Content starts

-- ==== Sys2Proof/Laws/KeyMap.lean ====
section
/-! SUPPORT. The key map: its laws (10_state.md R25, 47_keys_fcb.md R402 to R404) and its canonical form (log 8), which every
operation on it keeps. -/

namespace Sys2Proof.Machine

/-! ## The order of addresses (41_secondary_address.md R177) -/

theorem cmpBytes_self (a : Bytes) : cmpBytes a a = .eq := by
  induction a with
  | nil => rfl
  | cons x a ih => simp [cmpBytes, ih]

theorem cmpBytes_eq_iff (a b : Bytes) : cmpBytes a b = .eq ↔ a = b := by
  induction a generalizing b with
  | nil => cases b <;> simp [cmpBytes]
  | cons x a ih =>
    cases b with
    | nil => simp [cmpBytes]
    | cons y b =>
      simp only [cmpBytes]
      split
      · simp; intro h; subst h; omega
      · split
        · simp; intro h; subst h; omega
        · rename_i h1 h2
          have : x = y := BitVec.eq_of_toNat_eq (by omega)
          simp [this, ih]

theorem cmpBytes_swap (a b : Bytes) : cmpBytes b a = (cmpBytes a b).swap := by
  induction a generalizing b with
  | nil => cases b <;> rfl
  | cons x a ih =>
    cases b with
    | nil => rfl
    | cons y b =>
      simp only [cmpBytes]
      split
      · rw [if_neg (by omega)]; rfl
      · split <;> simp [ih]

theorem cmpBytes_trans {a b c : Bytes} (h : cmpBytes a b = .lt) (h' : cmpBytes b c = .lt) : cmpBytes a c = .lt := by
  induction a generalizing b c with
  | nil => cases b <;> cases c <;> simp_all [cmpBytes]
  | cons x a ih =>
    cases b with
    | nil => simp [cmpBytes] at h
    | cons y b =>
      cases c with
      | nil => simp [cmpBytes] at h'
      | cons z c =>
        simp only [cmpBytes] at h h' ⊢
        split at h
        · split at h'
          · rw [if_pos (by omega)]
          · split at h'
            · simp at h'
            · rw [if_pos (by omega)]
        · split at h
          · simp at h
          · split at h'
            · rw [if_pos (by omega)]
            · split at h'
              · simp at h'
              · rw [if_neg (by omega), if_neg (by omega)]
                exact ih h h'

theorem cmpBytes_gt_iff (a b : Bytes) : cmpBytes a b = .gt ↔ cmpBytes b a = .lt := by
  rw [cmpBytes_swap b a]
  cases cmpBytes b a <;> simp [Ordering.swap]

/-! ## Reading after writing -/

/-- KEY.ADD then the lookup of the same address: the key added. -/
theorem KeyMap.get_add_same (m : KeyMap) (raw key : Bytes) : KeyMap.get (KeyMap.add m raw key) raw = some key := by
  induction m with
  | nil => simp [KeyMap.add, KeyMap.get]
  | cons e m ih =>
    obtain ⟨r, k⟩ := e
    simp only [KeyMap.add]
    split
    · simp [KeyMap.get]
    · simp [KeyMap.get]
    · rename_i h
      have : r ≠ raw := by rintro rfl; simp [cmpBytes_self] at h
      simp [KeyMap.get, this, ih]

/-- KEY.ADD leaves every other address alone. -/
theorem KeyMap.get_add_other (m : KeyMap) (raw raw' key : Bytes) (h : raw' ≠ raw) :
    KeyMap.get (KeyMap.add m raw key) raw' = KeyMap.get m raw' := by
  induction m with
  | nil => simp [KeyMap.add, KeyMap.get, h.symm]
  | cons e m ih =>
    obtain ⟨r, k⟩ := e
    simp only [KeyMap.add]
    split
    · simp [KeyMap.get, h.symm]
    · rename_i hc
      have : raw = r := (cmpBytes_eq_iff _ _).1 hc
      subst this
      simp [KeyMap.get, h.symm]
    · simp [KeyMap.get, ih]

/-- KEY.DEL leaves every other address alone. -/
theorem KeyMap.get_del_other (m : KeyMap) (raw raw' : Bytes) (h : raw' ≠ raw) :
    KeyMap.get (KeyMap.del m raw) raw' = KeyMap.get m raw' := by
  induction m with
  | nil => rfl
  | cons e m ih =>
    obtain ⟨r, k⟩ := e
    simp only [KeyMap.del]
    split
    · rename_i hr
      subst hr
      simp [KeyMap.get, h.symm]
    · simp [KeyMap.get, ih]

/-! ## The canonical form -/

theorem KeyMap.risesFrom_trans {a b : Bytes} {m : KeyMap} (h : cmpBytes a b = .lt) (hm : KeyMap.risesFrom b m = true) :
    KeyMap.risesFrom a m = true := by
  cases m with
  | nil => rfl
  | cons e m =>
    obtain ⟨r, k⟩ := e
    simp only [KeyMap.risesFrom, Bool.and_eq_true, beq_iff_eq] at hm ⊢
    exact ⟨cmpBytes_trans h hm.1, hm.2⟩

/-- An address below all of a rising map is not in it. -/
theorem KeyMap.get_of_risesFrom {raw : Bytes} {m : KeyMap} (h : KeyMap.risesFrom raw m = true) :
    KeyMap.get m raw = none := by
  induction m with
  | nil => rfl
  | cons e m ih =>
    obtain ⟨r, k⟩ := e
    simp only [KeyMap.risesFrom, Bool.and_eq_true, beq_iff_eq] at h
    have hne : r ≠ raw := by rintro rfl; simp [cmpBytes_self] at h
    simp [KeyMap.get, hne, ih (KeyMap.risesFrom_trans h.1 h.2)]

theorem KeyMap.risesFrom_add {x : Bytes} {m : KeyMap} {raw key : Bytes} (h : KeyMap.risesFrom x m = true)
    (hx : cmpBytes x raw = .lt) : KeyMap.risesFrom x (KeyMap.add m raw key) = true := by
  induction m generalizing x with
  | nil => simp [KeyMap.add, KeyMap.risesFrom, hx]
  | cons e m ih =>
    obtain ⟨r, k⟩ := e
    simp only [KeyMap.risesFrom, Bool.and_eq_true, beq_iff_eq] at h
    simp only [KeyMap.add]
    split
    · rename_i hc
      simp [KeyMap.risesFrom, hx, hc, h.2]
    · rename_i hc
      obtain rfl := (cmpBytes_eq_iff _ _).1 hc
      simp [KeyMap.risesFrom, hx, h.2]
    · rename_i hc
      simp [KeyMap.risesFrom, h.1, ih h.2 ((cmpBytes_gt_iff _ _).1 hc)]

theorem KeyMap.risesFrom_del {x : Bytes} {m : KeyMap} {raw : Bytes} (h : KeyMap.risesFrom x m = true) :
    KeyMap.risesFrom x (KeyMap.del m raw) = true := by
  induction m generalizing x with
  | nil => rfl
  | cons e m ih =>
    obtain ⟨r, k⟩ := e
    simp only [KeyMap.risesFrom, Bool.and_eq_true, beq_iff_eq] at h
    simp only [KeyMap.del]
    split
    · exact KeyMap.risesFrom_trans h.1 h.2
    · simp [KeyMap.risesFrom, h.1, ih h.2]

theorem KeyMap.all_add {m : KeyMap} {raw key : Bytes} {p : Bytes × Bytes → Bool} (h : m.all p = true)
    (hk : p (raw, key) = true) : (KeyMap.add m raw key).all p = true := by
  induction m with
  | nil => simp [KeyMap.add, hk]
  | cons e m ih =>
    obtain ⟨r, k⟩ := e
    simp only [List.all_cons, Bool.and_eq_true] at h
    simp only [KeyMap.add]
    split <;> simp [hk, h.1, h.2, ih h.2]

theorem KeyMap.all_del {m : KeyMap} {raw : Bytes} {p : Bytes × Bytes → Bool} (h : m.all p = true) :
    (KeyMap.del m raw).all p = true := by
  induction m with
  | nil => rfl
  | cons e m ih =>
    obtain ⟨r, k⟩ := e
    simp only [List.all_cons, Bool.and_eq_true] at h
    simp only [KeyMap.del]
    split <;> simp [h.1, h.2, ih h.2]

/-- KEY.ADD of a 16-byte key keeps the canonical form. -/
theorem KeyMap.wf_add {m : KeyMap} {raw key : Bytes} (h : KeyMap.wf m = true) (hk : key.length = Config.keyLen) :
    KeyMap.wf (KeyMap.add m raw key) = true := by
  simp only [KeyMap.wf, Bool.and_eq_true] at h ⊢
  refine ⟨?_, KeyMap.all_add h.2 (by simpa using hk)⟩
  cases m with
  | nil => simp [KeyMap.add, KeyMap.risesFrom]
  | cons e m =>
    obtain ⟨r, k⟩ := e
    have h1 := h.1
    simp only [KeyMap.add]
    cases hc : cmpBytes raw r with
    | lt => simpa [KeyMap.risesFrom, hc] using h1
    | eq =>
      obtain rfl := (cmpBytes_eq_iff _ _).1 hc
      simpa using h1
    | gt => exact KeyMap.risesFrom_add h1 ((cmpBytes_gt_iff _ _).1 hc)

/-- KEY.DEL keeps the canonical form. -/
theorem KeyMap.wf_del {m : KeyMap} {raw : Bytes} (h : KeyMap.wf m = true) : KeyMap.wf (KeyMap.del m raw) = true := by
  simp only [KeyMap.wf, Bool.and_eq_true] at h ⊢
  refine ⟨?_, KeyMap.all_del h.2⟩
  cases m with
  | nil => rfl
  | cons e m =>
    obtain ⟨r, k⟩ := e
    have h1 := h.1
    by_cases hr : r = raw
    · simp only [KeyMap.del, if_pos hr]
      cases m with
      | nil => rfl
      | cons e' m =>
        obtain ⟨r', k'⟩ := e'
        simp only [KeyMap.risesFrom, Bool.and_eq_true] at h1
        exact h1.2
    · simp only [KeyMap.del, if_neg hr]
      exact KeyMap.risesFrom_del h1

/-- In a canonical map KEY.DEL removes the key: the address has none afterwards. -/
theorem KeyMap.get_del_same {m : KeyMap} {raw : Bytes} (h : KeyMap.wf m = true) :
    KeyMap.get (KeyMap.del m raw) raw = none := by
  simp only [KeyMap.wf, Bool.and_eq_true] at h
  have key : ∀ (m : KeyMap) (x : Bytes), KeyMap.risesFrom x m = true → KeyMap.get (KeyMap.del m raw) raw = none := by
    intro m
    induction m with
    | nil => intros; rfl
    | cons e m ih =>
      obtain ⟨r, k⟩ := e
      intro x hx
      simp only [KeyMap.risesFrom, Bool.and_eq_true, beq_iff_eq] at hx
      simp only [KeyMap.del]
      split
      · rename_i hr
        subst hr
        exact KeyMap.get_of_risesFrom hx.2
      · rename_i hr
        simp [KeyMap.get, hr, ih r hx.2]
  cases m with
  | nil => rfl
  | cons e m =>
    obtain ⟨r, k⟩ := e
    have h1 := h.1
    simp only [KeyMap.del]
    split
    · rename_i hr
      subst hr
      exact KeyMap.get_of_risesFrom h1
    · rename_i hr
      simp [KeyMap.get, hr, key m r h1]

/-- The key map after reset is canonical. -/
theorem reset_keymap_wf : KeyMap.wf State.reset.keymap = true := by decide

end Sys2Proof.Machine
end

Content ends

### Directions for this task
Of the lines in the data above, some may include the word "none"; state how many, with no added words.

### Written response
4